[Opening DATASET ENTRIES section]

-- ==== Sys2Proof/Machine/Control.lean ====
section
/-! DEFINITION. The meanings of the control transfer instructions (R370 to R415). -/

namespace Sys2Proof.Machine

/-! ### CALL, JMP, RET -/

/-- CALL near direct (R370). -/
def execCallNear (disp : Word) (s : State) : Out :=
  andThen (push s.ip s) fun s => .next (s.jump (s.target16 disp))

/-- CALL near indirect (R371): the operand is read before the push. -/
def execCallNearRm (rm : RM) (s : State) : Out :=
  seq (readRM .word rm s) fun t s => andThen (push s.ip s) fun s => .next (s.jump t)

/-- CS and IP_next pushed, then a far transfer (R372, R373). -/
def callFarTo (seg off : Word) (s : State) : Out :=
  andThen (push s.segs.cs s) fun s => andThen (push s.ip s) fun s => .next (s.farJump seg off)

/-- CALL far direct (R372). -/
def execCallFar (off seg : Word) (s : State) : Out := callFarTo seg off s

/-- CALL far indirect (R373). -/
def execCallFarMem (mem : MemRef) (s : State) : Out :=
  seq (readPointer (s.memSeg mem) (s.ea mem) s) fun p s => callFarTo p.2 p.1 s

/-- JMP short (R375). -/
def execJmpShort (disp : Byte) (s : State) : Out := .next (s.jump (s.target8 disp))

/-- JMP near direct (R376). -/
def execJmpNear (disp : Word) (s : State) : Out := .next (s.jump (s.target16 disp))

/-- JMP near indirect (R377). -/
def execJmpNearRm (rm : RM) (s : State) : Out := seq (readRM .word rm s) fun t s => .next (s.jump t)

/-- JMP far direct (R378). -/
def execJmpFar (off seg : Word) (s : State) : Out := .next (s.farJump seg off)

/-- JMP far indirect (R379). -/
def execJmpFarMem (mem : MemRef) (s : State) : Out :=
  seq (readPointer (s.memSeg mem) (s.ea mem) s) fun p s => .next (s.farJump p.2 p.1)

/-- RET near (R380). -/
def execRetNear (s : State) : Out := seq (pop s) fun ip s => .next (s.jump ip)

/-- RET near imm16: pop, then add (R381). -/
def execRetNearImm (k : Word) (s : State) : Out :=
  seq (pop s) fun ip s => .next ((s.setSp (s.regs.sp + k)).jump ip)

/-- RET far (R382). -/
def execRetFar (s : State) : Out :=
  seq (pop s) fun ip s => seq (pop s) fun cs s => .next (s.farJump cs ip)

/-- RET far imm16 (R383). -/
def execRetFarImm (k : Word) (s : State) : Out :=
  seq (pop s) fun ip s => seq (pop s) fun cs s => .next ((s.setSp (s.regs.sp + k)).farJump cs ip)

/-! ### Conditional jumps and loops -/

/-- A jump by an 8-bit displacement if the condition holds (R385). -/
def jumpIf (cond : Bool) (disp : Byte) (s : State) : Out :=
  .next (if cond then s.jump (s.target8 disp) else s)

/-- JO (R400). -/
def execJo (disp : Byte) (s : State) : Out := jumpIf (s.flags.ofl) disp s

/-- JNO (R401). -/
def execJno (disp : Byte) (s : State) : Out := jumpIf (!s.flags.ofl) disp s

/-- JB/JNAE (R402). -/
def execJb (disp : Byte) (s : State) : Out := jumpIf (s.flags.cf) disp s

/-- JNB/JAE (R403). -/
def execJnb (disp : Byte) (s : State) : Out := jumpIf (!s.flags.cf) disp s

/-- JE/JZ (R404). -/
def execJe (disp : Byte) (s : State) : Out := jumpIf (s.flags.zf) disp s

/-- JNE/JNZ (R405). -/
def execJne (disp : Byte) (s : State) : Out := jumpIf (!s.flags.zf) disp s

/-- JBE/JNA (R406). -/
def execJbe (disp : Byte) (s : State) : Out := jumpIf (s.flags.cf || s.flags.zf) disp s

/-- JNBE/JA (R407). -/
def execJnbe (disp : Byte) (s : State) : Out := jumpIf (!s.flags.cf && !s.flags.zf) disp s

/-- JS (R408). -/
def execJs (disp : Byte) (s : State) : Out := jumpIf (s.flags.sf) disp s

/-- JNS (R409). -/
def execJns (disp : Byte) (s : State) : Out := jumpIf (!s.flags.sf) disp s

/-- JP/JPE (R410). -/
def execJp (disp : Byte) (s : State) : Out := jumpIf (s.flags.pf) disp s

/-- JNP/JPO (R411). -/
def execJnp (disp : Byte) (s : State) : Out := jumpIf (!s.flags.pf) disp s

/-- JL/JNGE (R412). -/
def execJl (disp : Byte) (s : State) : Out := jumpIf (s.flags.sf != s.flags.ofl) disp s

/-- JNL/JGE (R413). -/
def execJnl (disp : Byte) (s : State) : Out := jumpIf (s.flags.sf == s.flags.ofl) disp s

/-- JLE/JNG (R414). -/
def execJle (disp : Byte) (s : State) : Out := jumpIf (s.flags.zf || s.flags.sf != s.flags.ofl) disp s

/-- JNLE/JG (R415). -/
def execJnle (disp : Byte) (s : State) : Out := jumpIf (!s.flags.zf && s.flags.sf == s.flags.ofl) disp s

/-- CX decremented; the flags stay (R387). -/
def State.countDown (s : State) : State := s.setCx (s.regs.cx - 1)

/-- LOOP (R387). -/
def execLoop (disp : Byte) (s : State) : Out :=
  jumpIf (decide (s.countDown.regs.cx ≠ 0)) disp s.countDown

/-- LOOPZ/LOOPE (R388). -/
def execLoopz (disp : Byte) (s : State) : Out :=
  jumpIf (decide (s.countDown.regs.cx ≠ 0) && s.flags.zf) disp s.countDown

/-- LOOPNZ/LOOPNE (R389). -/
def execLoopnz (disp : Byte) (s : State) : Out :=
  jumpIf (decide (s.countDown.regs.cx ≠ 0) && !s.flags.zf) disp s.countDown

/-- JCXZ (R390). -/
def execJcxz (disp : Byte) (s : State) : Out := jumpIf (decide (s.regs.cx = 0)) disp s

/-! ### Interrupt instructions -/

/-- INT type (R394). -/
def execIntType (type : Byte) (s : State) : Out := interrupt type s.ip s

/-- INT 3 (R395). -/
def execInt3 (s : State) : Out := interrupt 3 s.ip s

/-- INTO (R396). -/
def execInto (s : State) : Out := if s.flags.ofl then interrupt 4 s.ip s else .next s

/-- IRET (R397). -/
def execIret (s : State) : Out := returnFromInterrupt s

end Sys2Proof.Machine
end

[Closing DATASET ENTRIES section]

TASK TO CARRY OUT:
Only lines containing "farJump" belong in the answer; copy every such line from the records.

OUTPUT OF THE TASK:
  andThen (push s.segs.cs s) fun s => andThen (push s.ip s) fun s => .next (s.farJump seg off)
def execJmpFar (off seg : Word) (s : State) : Out := .next (s.farJump seg off)
  seq (readPointer (s.memSeg mem) (s.ea mem) s) fun p s => .next (s.farJump p.2 p.1)
  seq (pop s) fun ip s => seq (pop s) fun cs s => .next (s.farJump cs ip)
  seq (pop s) fun ip s => seq (pop s) fun cs s => .next ((s.setSp (s.regs.sp + k)).farJump cs ip)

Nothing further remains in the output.